I hear that Antonin Scalia likes to use “original intent” when interpreting the Constitution. What, for example, would our first president, George Washington, have thought about a law that “created commerce” be forcing people to buy something they might not have otherwise wanted to own? Let’s a take a look at a law that he signed during his first term in office.
Second Militia Act of 1792
The second Act, passed May 8, 1792, provided for the organization of the state militias. It conscripted every “free able-bodied white male citizen” between the ages of 18 and 45 into a local militia company overseen by the state. Militia members were to arm themselves with a musket, bayonet and belt, two spare flints, a cartridge box with 24 bullets, and a knapsack. Men owning rifles were required to provide a powder horn, 1/4 pound of gun powder, 20 rifle balls, a shooting pouch, and a knapsack.

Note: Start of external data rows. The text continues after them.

/-- Settles O45: tile 0 cannot be loaded, so the first turn of the loop ends it. -/
theorem renderOfATallCanvasFaultsAtOnce : Obligations.RenderOfATallCanvasFaultsAtOnce := by
  intro b clip s hbound hwidth htall
  have hsome : 0 < tileCount s.canvasW := Nat.div_pos hwidth (by decide)
  rw [exec_render_bound b clip hbound,
    renderTiles_ends hsome rfl (renderTile_unreadable (loadSlice_eq_none (.inl htall)))]
  rfl

/-- Settles O46: `renderTiles_range` with all the tiles; the buffers hold the last one. -/
theorem renderSendsEveryTileInOrder : Obligations.RenderSendsEveryTileInOrder := by
  refine fun b clip s => ⟨decode_wordB_render b, fun hready hwidth hok => ?_⟩
  rw [exec_render_bound b clip hready.bound, tileCount,
    renderTiles_range (tilesReady_of_canvasReady hready) hok, finish_done, State.rendered, State.sent,
    answeredOk_length]
  obtain ⟨n, hn⟩ : ∃ n, s.canvasW.toNat / 24 = n + 1 := ⟨s.canvasW.toNat / 24 - 1, by omega⟩
  rw [hn]
  rfl

/-- Settles O47: the tiles before `k` are sent in full, and `renderTile_first_fail` is tile `k`'s turn. -/
theorem renderStopsAtTheFirstFailingCall : Obligations.RenderStopsAtTheFirstFailingCall := by
  intro b clip s k m hbound hquiet hheight hk hinside hm hok hfail
  have hready : TilesReady s (k + 1) := ⟨hquiet, hheight, fun t ht => hinside t (by omega)⟩
  have hbefore := renderTiles_range (b := b) (cmd := encode (.render b clip)) (hready.mono k.le_succ) fun j hj =>
    hok j (by omega)
  have hturn := renderTile_first_fail (cmd := encode (.render b clip))
    (loadSlice_eq_canvasSlice hready k.lt_succ_self) hm hok hfail
  have hshort : k % 2 ^ 16 = k := Nat.mod_eq_of_lt (by have := s.canvasW.isLt; omega)
  rw [exec_render_bound b clip hbound, tileCount, renderTiles_ends hk hbefore hturn, finish_ended, hshort, State.sent,
    List.length_append, answeredOk_length, eventsUpTo_length hm, eventsUpTo, ← List.append_assoc, ← List.append_assoc]
  rfl

/-- Settles O48: the tiles before `k` are sent in full, and tile `k` cannot be loaded. -/
theorem renderStopsAtTheFirstUnreadableTile : Obligations.RenderStopsAtTheFirstUnreadableTile := by
  intro b clip s k hbound hquiet hheight hk hinside ⟨x, hx, y, hy, hout⟩ hok
  have hbefore := renderTiles_range (b := b) (cmd := encode (.render b clip)) ⟨hquiet, hheight, hinside⟩ hok
  have hnone : loadSlice (s.rendered b k) k = none :=
    (loadSlice_rendered s b k k).trans (loadSlice_eq_none (.inr ⟨x, hx, y, by omega, hy, hout⟩))
  rw [exec_render_bound b clip hbound, tileCount, renderTiles_ends hk hbefore (renderTile_unreadable hnone),
    finish_ended, State.rendered, State.sent, answeredOk_length]
  cases k with
  | zero => rfl
  | succ k => rfl

/-- Settles O49: both lead to `State.rendered` of all the tiles, which keeps whatever responses there are. -/
theorem renderIsLoadEncodeEmitTileByTile : Obligations.RenderIsLoadEncodeEmitTileByTile := by
  intro b clip s hready hok
  have htiles := tilesReady_of_canvasReady hready
  obtain ⟨rs, hrtiles⟩ := tileByTile_range hready.bound le_rfl htiles hok
  refine ⟨_, (s.withResponses rs).rendered b (s.canvasW.toNat / 24), exec_render_bound b clip hready.bound, ?_, ?_⟩
  · rw [← List.append_nil (List.range _)]
    exact hrtiles []
  · rw [tileCount, renderTiles_range htiles hok, finish_done]
    cases s.canvasW.toNat / 24 <;> rfl

end Sys2Proof.Proofs.Other
end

So, the government can conscript you into a militia against your will and force you to buy a gun, bayonet, belt, flints, and bullets, but it can’t make you purchase health insurance?
Here’s Scalia wanking during oral arguments on the Affordable Care Act:
JUSTICE SCALIA:…The argument here is that this [mandate] also is — may be necessary, but it’s not proper because it violates an equally evident principle in the Constitution, which is that the Federal Government is not supposed to be a government that has all powers; that it’s supposed to be a government of limited powers. And that’s what all this questioning has been about. What — what is left?
If the government can do this, what, what else can it not do?
I don’t know. One of my older brothers was born in Stuttgart, Germany. That wasn’t because my parents wanted to be there. It’s because my father was drafted. Fortunately, he didn’t have to pay for his own gun, bullets, and knapsack.